2. Figure 6.31(C) shows that \(\overline{AB}\) rotated about \(y=15\) generates a washer. The outer radius of this washer is the distance from \(B\) to the line \(y=15\): \[ R_{\textrm{outer}} = 15-f(x)=15-(9-x^2)=6+x^2 \] The inner radius is \(R_{\textrm{inner}}=3\), so the volume of revolution about \(y=15\) is \[ \begin{align*} V = \pi\int_0^3 \big(R_{\textrm{outer}}^2-R_{\textrm{inner}}^2\big)\,dx &= \pi\int_0^3 \big((6+x^2)^2 - 3^2\big)\, dx\\ & = \pi\int_0^3 (36 +12 x^2 + x^4 - 9)\, dx\\ &=\pi\left(27x +4x^3 + \frac15x^5\right)\bigg|_0^3 = \frac{1188}5\,\pi \end{align*} \]

EXAMPLE 5 Revolving About a Vertical Axis

Find the volume of the solid obtained by rotating the region under the graph of \(f(x)=9-x^2\) for \(0 \leq x \leq 3\) about the vertical axis \(x=-2\).

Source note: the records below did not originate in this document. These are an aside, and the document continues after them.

-- ==== Sys2Proof/Types/Link.lean ====
section
/-!
DEFINITION. Narwyn links and the stack port (chapter "Narwyn link and stacks"), and the packets of the fabric that links carry.
-/
namespace Sys2Proof

/-- A packet (Tables 13-3 and 14-6), its PCRC apart. -/
structure Packet where
  dest : Nat
  src : Nat
  ptype : Nat
  pflags : Nat
  rset : Nat
  hops : Nat
  msgId : Nat
  rflags : Nat
  endIx : Nat
  cw : Nat
  xfer : Nat
  offset : Nat
  payload : Bytes
  deriving DecidableEq, Repr

/-- What waits to be sent on a VC of a port: a packet, with the receive buffer (port, VC) from which it came, the bytes encoded as
its first flit left and how many of them have been sent; or one stack record. `good` says that its PCRC held. -/
inductive TxItem where
  | packet (p : Packet) (good : Bool) (origin : Option (Nat × Nat)) (bytes : Bytes) (sent : Nat)
  | record (bytes : Bytes)
  deriving DecidableEq, Repr

/-- A DATA flit as the replay buffer holds it (R483, R487). -/
structure SentFlit where
  seq : Nat
  vc : Nat
  sop : Bool
  eop : Bool
  bytes : Bytes
  deriving DecidableEq, Repr

/-- Port states (Table 13-5). -/
inductive PortState where
  | down
  | train
  | align
  | identify
  | up
  | disabled
  | retired
  | unused
  deriving DecidableEq, Repr

/-- A TRAIN payload (Table 13-7) as received. -/
structure TrainFields where
  node : BitVec 16
  port : Fin 256
  headland : Bool
  verified : Bool
  manifestEpoch : BitVec 16
  imageEpoch : BitVec 16
  deviceId : Bytes
  manifestDig : Bytes
  stamp : Word
  echo : Word
  hold : Word
  deriving DecidableEq, Repr

/-- What every good flit carries beside its payload (Table 13-2): ACK_VALID, ACK, XOFF, and the codewords corrected in it. -/
structure FlitHead where
  ackValid : Bool
  ack : BitVec 16
  xoff : BitVec 5
  fixes : Fin 3
  deriving DecidableEq, Repr

/-- A port of a Narwyn link. -/
structure NwlPort where
  state : PortState
  /-- Tick of entry into the state. -/
  since : Nat
  fault : Nat
  lanes : Nat
  swap : Bool
  nbrNode : Nat
  nbrPort : Nat
  nbrImage : Nat
  nbrManifest : Nat
  /-- Largest sample so far, in ns, and how many samples have been taken (R497). -/
  rtt : Nat
  samples : Nat
  /-- Tick at which the port's own check of its partner passed (R499). -/
  passed : Option Nat
  /-- The last STAMP received and its tick. -/
  heard : Option (Nat × Nat)
  /-- Oldest unacknowledged SEQ, next new SEQ, the replay buffer. -/
  o : Nat
  next : Nat
  buffer : List SentFlit
  /-- Replay in progress: how many buffered flits have been resent. -/
  replay : Option Nat
  /-- The A and the tick of the last replay begun, and the replays begun since O last advanced. -/
  replayFrom : Option (Nat × Nat)
  replays : Nat
  /-- Tick at which O last advanced, or the buffer last became non-empty, or a replay last began. -/
  advanced : Nat
  /-- Waiting to be sent, by VC. -/
  queues : Tab (List TxItem)
  /-- Next expected SEQ. -/
  e : Nat
  nakDue : Bool
  /-- Tick of the last NAK, while no flit with SEQ = E has been accepted since (R486). -/
  nakSent : Option Nat
  /-- Flits held in the receive buffers, by VC; bytes and flits of partly received packets, by VC. -/
  held : Tab Nat
  parts : Tab Bytes
  partFlits : Tab Nat
  xoffSent : Nat
  xoffRcvd : Nat
  /-- Tick at which the partner last set XOFF, by VC (R534). -/
  xoffSeen : Tab Nat
  lastGood : Option Nat
  lastSlot : Option Nat
  /-- Ticks of the departures from UP, and uncorrectable codewords 0 and 1 since the first of them (R599). -/
  departures : List Nat
  badWords : Nat × Nat
  /-- Consecutive attempts on which a lane failed its bring-up, by lane (R599). -/
  laneFails : Tab Nat
  deriving DecidableEq, Repr

/-- A port that nothing has touched. -/
def NwlPort.reset : NwlPort :=
  ⟨.down, 0, 0, 0, false, 0, 0, 0, 0, 0, 0, none, none, 0, 0, [], none, none, 0, 0, [], 0, false, none, [], [], [], 0, 0, [], none, none,
   [], (0, 0), []⟩

/-- A stacked search that the Headland has issued (R505): its TAG, its origin (this device or a Shoal), the frame and search that it
serves here, table, mode, target, tick, and its own result where it takes part. -/
structure HeadSearch where
  tag : Nat
  origin : Nat
  otag : Nat
  frame : Nat
  search : Nat
  table : Nat
  mode : Nat
  target : Nat
  tick : Nat
  /-- The Headland's own match word; none in a WIDE search of another member. -/
  word : Option Nat
  version : Nat
  deriving DecidableEq, Repr

/-- A search that a Shoal holds pending (R511), with its own match word where it takes part. -/
structure ShoalSearch where
  tag : Nat
  word : Option Nat
  deriving DecidableEq, Repr

/-- A search for which a Shoal has asked the Headland (R506). -/
structure Ask where
  otag : Nat
  frame : Nat
  search : Nat
  tick : Nat
  deriving DecidableEq, Repr

/-- A stack record in a receive buffer: port, VC, whether it is the last of its flit, its 64 bytes. -/
structure RxRecord where
  port : Nat
  vc : Nat
  last : Bool
  bytes : Bytes
  deriving DecidableEq, Repr

/-- The stack. -/
structure Stack where
  nextTag : Nat
  head : List HeadSearch
  shoal : List ShoalSearch
  nextOtag : Nat
  asks : List Ask
  /-- The next TARGET of the WIDE rotation. -/
  rotate : Nat
  /-- REACH of the last LINK record from the member above. -/
  linkReach : Option Nat
  /-- REACH as last sent up, or as last noted by the Headland. -/
  reach : Nat
  matchIn : Bool
  matchOut : Bool
  lastTraining : Option Nat
  records : List RxRecord
  deriving DecidableEq, Repr

/-- The stack after reset (R516). -/
def Stack.reset : Stack := ⟨0, [], [], 0, [], 0, none, 0, false, false, none, []⟩

end Sys2Proof
end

Solution Figure 6.32 shows that \(\overline{AB}\) sweeps out a horizontal washer when rotated about the vertical line \(x=-2\). We are going to integrate with respect to \(y\), so we need the inner and outer radii of this washer as functions of \(y\). Solving for \(x\) in \(y=9-x^2\), we obtain \(x^2=9-y\), or \(x=\sqrt{9-y}\) (since \(x \geq 0\)). Therefore, \[ \begin{align*} R_{\textrm{outer}} &= \sqrt{9-y}+2,\qquad R_{\textrm{inner}}= 2\\ R_{\textrm{outer}}^2 - R_{\textrm{inner}}^2 &= \big(\sqrt{9-y}+2\big)^2 - 2^2 = (9-y)+4\sqrt{9-y}+4-4\\& = 9-y +4\sqrt{9-y} \end{align*} \] The region extends from \(y=0\) to \(y=9\) along the \(y\)-axis, so \[ \begin{align*} V = \pi\int_0^9 \big(R_{\textrm{outer}}^2-R_{\textrm{inner}}^2\big) \, dy &= \pi\int_0^9 \Big({9-y}+4\sqrt{9-y}\Big)\,dy\\ &= \pi \left(9y-\frac12y^2 -\frac83(9-y)^{3/2}\right)\bigg|_0^9=\frac{225}2\,\pi \end{align*} \]